As a city council member I would advocate for increasing housing units across our city while working to create more equitable city and begin to reverse the trends that have created a segregated city based on color and class. Minneapolis needs to increase higher end and middle income housing in communities that have traditionally taken on the largest burden of low-income and supportive housing units while consistently advocating for greater energy-efficiency. At the same time, our city needs to increase affordable, low-income and supportive housing in communities that have traditionally not served those communities that is also more energy-efficient, while also working with our city government affairs staff to continue to make the case at the state and county level that the suburbs need to take on a greater number of low-income and supportive housing in the future.

My additional campaign priorities that are focused on development include:

  • champion the protection of our historic buildings.
  • create a more transparent and proactive approach to development. This starts with ensuring projects provide the greatest community benefits by encouraging feedback and participation from all stakeholders.
  • advocate for the highest energy efficiency standards in our buildings.

Minneapolis needs to increase our city’s population while reversing traditional patterns that have created a city that is segregated by class and color, and that is not sustainable today and will not be for future generations. Minneapolis needs to improve existing housing stock energy-efficiency that has traditionally served low-income communities to reduce global warming emissions but also reduce operating costs for these families.

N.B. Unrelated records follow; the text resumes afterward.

/-- Settles O53: in a session port F is the port that may not step, the steps that would receive or send are not
enabled, and of the enabled ones `A_LEAVE` alone writes `insvc`. -/
theorem aSessionHoldsTheOthers : Obligations.ASessionHoldsTheOthers := by
  intro s t hopen h
  have hstep : s.stepping = .a := State.stepping_eq_a.mpr hopen
  have hf : t.f = s.f := by
    obtain ⟨-, hport⟩ := step_keepsIdlePort h
    rw [hstep] at hport
    exact hport
  have hint : s.popScript.interruptible = false := State.interruptible_of_session hopen
  rcases step_cases h with ⟨-, rfl⟩ | ⟨e, hev, rfl | ⟨he, hp⟩⟩
  · exact ⟨rfl, rfl, rfl, rfl, rfl, rfl, .inl hopen⟩
  · exact ⟨rfl, rfl, rfl, rfl, rfl, rfl, .inl hopen⟩
  cases e with
  | micro x =>
    have hframe := MicroFrame.runMicro hp
    have hsm : t.sm = s.popScript.sm := State.runMicro_sm_of_session hstep hp
    exact ⟨hf, hsm, hframe.rxTrace, hframe.txTrace, hframe.rxHead, hframe.txTail, .inl (hframe.insvc.trans hopen)⟩
  | aEnter | rxp | txc => simp [State.enabled, hint] at he
  | aLeave =>
    cases hp
    obtain ⟨-, hidle⟩ := State.enabled_aLeave_iff.mp he
    exact ⟨rfl, rfl, rfl, rfl, rfl, rfl, .inr ⟨hev, hidle⟩⟩
  | accept x w => cases hp; exact ⟨hf, by simp, by simp, by simp, by simp, by simp, .inl (by simpa using hopen)⟩
  | quirk x => cases hp; exact ⟨hf, by simp, by simp, by simp, by simp, by simp, .inl (by simpa using hopen)⟩
  | syn b p k =>
    cases hp
    obtain ⟨-, htail, -⟩ := s.popScript.synStep_pointers b p k .tx
    obtain ⟨hhead, -⟩ := s.popScript.synStep_pointers b p k .rx
    exact ⟨hf, by simp, by simp, by simp, hhead, htail, .inl (by simpa using hopen)⟩

/-- Settles O7: the four ways `step` goes without an enabled choice of the script. -/
theorem stepWithoutAnEnabledChoice : Obligations.StepWithoutAnEnabledChoice := by
  refine ⟨fun s e rest hwf hs he => ?_, fun s hwf hs hidle => ?_, fun s i hwf hs hbusy hdec => ?_, fun s hwf => ?_⟩
  · have hen : s.enabled e = false := (s.setScript_enabled rest e).symm.trans he
    exact step_of_not_enabled hwf hs (by simp [hen])
  · have hnone : s.nextEvent = none := by simp [State.nextEvent, hs, hidle]
    simp [step, hwf, State.advance, hnone]
  · have hev : s.nextEvent = some (.micro s.stepping) := by simp [State.nextEvent, hs, hbusy]
    have hpop : s.popScript = s := by rw [State.popScript, hs, List.tail_nil, ← hs]
    have hen : s.enabled (.micro s.stepping) = true := by
      have hb : (s.port s.stepping).busy = true := hbusy
      simp [State.enabled, hb]
    simp [step, hwf, State.advance, hev, hpop, State.take, hen, State.perform, State.runMicro, hdec]
  · simp [step, hwf]

/-- Settles O50: an enabled `RXP` is `push_atomic` with its result ignored. -/
theorem rxpTakesOneByte : Obligations.RxpTakesOneByte := by
  intro s v rest hwf hs hlt
  refine ⟨fun ⟨hidle, hmask, hie⟩ => ?_, fun hnot => step_of_not_enabled hwf hs (mt State.enabled_rxp_iff.mp hnot)⟩
  rw [step_of_enabled hwf hs (State.enabled_rxp_iff.mpr ⟨hidle, hmask, hie⟩)]
  split
  · exact State.rxpStep_of_full (s := { s with script := rest }) hie (State.fullP_iff.mpr ‹_›)
  · exact State.rxpStep_of_room (s := { s with script := rest }) hie (State.fullP_eq_false.mpr ‹_›) hlt

/-- Settles O51: an enabled `TXC` is `pop_atomic` with its byte sent, or with `TXIE` cleared where there was none. -/
theorem txcSendsOneByte : Obligations.TxcSendsOneByte := by
  intro s rest hwf hs
  refine ⟨fun v hidle hmask hie hdata hread => ?_, fun hidle hmask hie hempty hauto => ?_, fun hnone => ?_⟩
  · rw [step_of_enabled hwf hs (State.enabled_txc_iff.mpr ⟨hidle, hmask, hie, .inl hdata⟩)]
    exact State.txcStep_of_read (s := { s with script := rest }) hie (State.emptyC_eq_false.mpr hdata) hread
  · rw [step_of_enabled hwf hs (State.enabled_txc_iff.mpr ⟨hidle, hmask, hie, .inr hauto⟩)]
    exact State.txcStep_of_empty (s := { s with script := rest }) hie (State.emptyC_iff.mpr hempty)
  · refine step_of_not_enabled hwf hs fun hen => ?_
    obtain ⟨hidle, hmask, hie, hwork⟩ := State.enabled_txc_iff.mp hen
    rcases hnone with ha | hset | hclear | ⟨hempty, hauto⟩
    · simp [ha] at hidle
    · simp [hset] at hmask
    · simp [hclear] at hie
    · simp [hempty, hauto] at hwork

/-- Settles O52: both steps write `insvc` alone, each under its enabling condition. -/
theorem sessionOpensAndCloses : Obligations.SessionOpensAndCloses :=
  fun _ _ hwf => ⟨fun hs => step_of_enabled_iff hwf hs State.interruptible_iff rfl,
    fun hs => step_of_enabled_iff hwf hs State.enabled_aLeave_iff rfl⟩

/-- Settles O55: for either enable, the quirk step clears it under its enabling condition. -/
theorem quirkClearsOneEnable : Obligations.QuirkClearsOneEnable :=
  fun _ _ hwf => ⟨fun hs => step_of_enabled_iff hwf hs State.enabled_quirk_iff rfl,
    fun hs => step_of_enabled_iff hwf hs State.enabled_quirk_iff rfl⟩

end Sys2Proof.Machine
end

section
/-! SUPPORT. The state after reset (70_reset_and_hazards.md R266): its rings, views, checks and ports, for every block. Then
when a port accepts a word (60_exceptions.md R247), and what quiescence says of each part of the state (R288). -/

namespace Sys2Proof.Machine

/-! ### The state after reset (70_reset_and_hazards.md R266) -/

/-- An index at 0 is no distance from itself, in a ring of any size. -/
theorem distN_zero_zero (n : Nat) : distN n 0 0 = 0 := by
  rw [distN, Nat.zero_add, Nat.sub_zero, Nat.mod_self]

section
variable (c : Config)

theorem State.resetWith_ring (b : RingId) : (State.resetWith c).ring b = Ring.reset := by
  cases b <;> rfl

theorem State.resetWith_port (x : Port) : (State.resetWith c).port x = PortState.reset := by
  cases x <;> rfl

theorem State.resetWith_headView (b : RingId) : (State.resetWith c).headView b = 0 := by
  rw [State.headView, State.resetWith_ring]
  exact ite_self 0

theorem State.resetWith_tailView (b : RingId) : (State.resetWith c).tailView b = 0 := by
  rw [State.tailView, State.resetWith_ring]
  exact ite_self 0

theorem State.resetWith_occ (b : RingId) : (State.resetWith c).occ b = 0 := by
  rw [State.occ, State.resetWith_ring]
  exact distN_zero_zero _

theorem State.resetWith_contents (b : RingId) : (State.resetWith c).contents b = [] := by
  have hslots : (State.resetWith c).occ b = 0 := State.resetWith_occ c b
  rw [State.occ] at hslots
  rw [State.contents, Ring.contents, hslots]
  rfl

theorem State.resetWith_emptyC (b : RingId) : (State.resetWith c).emptyC b = true := by
  rw [State.emptyC_iff, State.resetWith_headView, State.resetWith_ring]
  rfl

/-- A ring of two slots or more has room for its first byte. -/
theorem State.resetWith_fullP {c : Config} (h : c.wf = true) (b : RingId) : (State.resetWith c).fullP b = false := by
  rw [State.fullP_eq_false, State.resetWith_tailView, State.resetWith_ring]
  exact incN_ne_self (Config.two_le_cap h b)

theorem State.resetWith_ctrl_toByte : (State.resetWith c).ctrl.toByte = 0x04 := by
  rw [Ctrl.toByte_eq_nibble]
  show nibble false true false false = 0x04
  decide

/-- `RXNE` is 0 and `TXNF` is 1 (10_state.md R40). -/
theorem State.resetWith_status {c : Config} (h : c.wf = true) : (State.resetWith c).status = 0x02 := by
  rw [State.status_eq_nibble, State.resetWith_fullP h, State.resetWith_emptyC]
  show nibble false false true false = 0x02
  decide

/-- No pointer has moved past its view. -/
theorem State.resetWith_viewReg (b : RingId) (p : PtrSel) :
    ((State.resetWith c).ring b).viewReg p = ((State.resetWith c).ring b).pointer p := by
  rw [State.resetWith_ring]
  cases p <;> rfl

end

/-! ### Acceptance and quiescence -/

theorem State.enabled_accept_iff {s : State} {x : Port} {w : Word} :
    s.enabled (.accept x w) = true ↔ s.stepping = x ∧ (s.port x).busy = false := by
  simp [State.enabled, State.cmdReady]

theorem State.quiescent_iff {s : State} :
    s.quiescent = true ↔ s.f.busy = false ∧ s.a.busy = false ∧ s.insvc = .none ∧ s.script.any Event.isInput = false ∧
      s.caughtUp .rx = true ∧ s.caughtUp .tx = true ∧ s.enabled .txc = false := by
  simp [State.quiescent, and_assoc]

end Sys2Proof.Machine
end

section
/-! PROOFS. The statements of 70_reset_and_hazards.md on reset and on quiescent states. -/

namespace Sys2Proof.Machine

/-- Settles O10: the rings and the ports are those of reset, and `STATUS` shows an empty `RX` and room in `TX`. -/
theorem resetValues : Obligations.ResetValues := by
  intro c
  refine ⟨fun b => ?_, rfl, rfl, State.resetWith_ctrl_toByte c, rfl, State.resetWith_port c, rfl, State.resetWith_status,
    rfl, rfl, rfl, rfl, rfl⟩
  refine ⟨?_, ?_, ?_, ?_, State.resetWith_contents c b, State.resetWith_occ c b⟩ <;> rw [State.resetWith_ring] <;> rfl

/-- Settles O11: port F may step and is idle and the mask is 0, which leaves those two steps; no session is open, both
interrupt enables are 0 and every view is at its pointer, which rules out the others. -/
theorem resetEnablesAcceptanceAndSession : Obligations.ResetEnablesAcceptanceAndSession := by
  intro c e
  have hidle (x : Port) : ((State.resetWith c).port x).busy = false := by
    rw [State.resetWith_port]
    rfl
  cases e with
  | accept x w =>
    have hready : (State.resetWith c).enabled (.accept x w) = true ↔ Port.f = x :=
      State.enabled_accept_iff.trans (and_iff_left (hidle x))
    simp [hready, eq_comm]
  | aEnter => exact iff_of_true (State.interruptible_iff.mpr ⟨rfl, rfl⟩) (.inr rfl)
  | micro x =>
    refine iff_of_false (fun h => ?_) (by simp)
    obtain ⟨-, hbusy⟩ := State.of_enabled_micro h
    exact Bool.noConfusion ((hidle x).symm.trans hbusy)
  | aLeave =>
    refine iff_of_false (fun h => ?_) (by simp)
    obtain ⟨hopen, -⟩ := State.enabled_aLeave_iff.mp h
    cases hopen
  | rxp v =>
    refine iff_of_false (fun h => ?_) (by simp)
    obtain ⟨-, -, hie⟩ := State.enabled_rxp_iff.mp h
    cases hie
  | txc =>
    refine iff_of_false (fun h => ?_) (by simp)
    obtain ⟨-, -, hie, -⟩ := State.enabled_txc_iff.mp h
    cases hie
  | syn b p k =>
    refine iff_of_false (fun h => ?_) (by simp)
    obtain ⟨hlag, -⟩ := State.of_enabled_syn h
    obtain ⟨hne, -⟩ := (State.enabled_syn_iff hlag).mp h
    exact hne (State.resetWith_viewReg c b p)
  | quirk i =>
    refine iff_of_false (fun h => ?_) (by simp)
    obtain ⟨-, hset⟩ := State.enabled_quirk_iff.mp h
    cases i <;> cases hset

2) How do you think the needs of pedestrians, cyclists, transit users and drivers can be met most effectively? Would you prioritize one or more of these modes over others?

Creating a city where mobility is possible for all and that is more focused on what is best for people versus what is best for the automobile will be critical to shaping our city in the future. Minneapolis is plagued by traffic congestion, especially in densely populated areas like the 10th Ward. Often, the quickest mode of transportation is by bicycle, versus public transit or automobile, however, we need transportation solutions that help all ages and abilities which will not be solved by just improving biking infrastructure.

According to the Bureau of Labor Statistics of the just shy of $9,000 in annual expenditures for transportation in Minneapolis, 93.8 percent was spent buying and maintaining private vehicles, compared to the national average of 93.7 percent. The remaining 6.2 percent of a Minneapolis household’s transportation budget was spent on public transit, which includes fares for taxis, buses, trains, and planes. Nationally, 6.3 percent of transportation expenditures went to public transit.

Development in our neighborhoods is clearly increasing pressure when it comes to traffic and parking. The problem is that while we are approving new development that is increasing density, we have not built the public transportation infrastructure to support it when more than 90% of our residents are still automobile dependent. Many of our families are still two car families and most have at least one vehicle.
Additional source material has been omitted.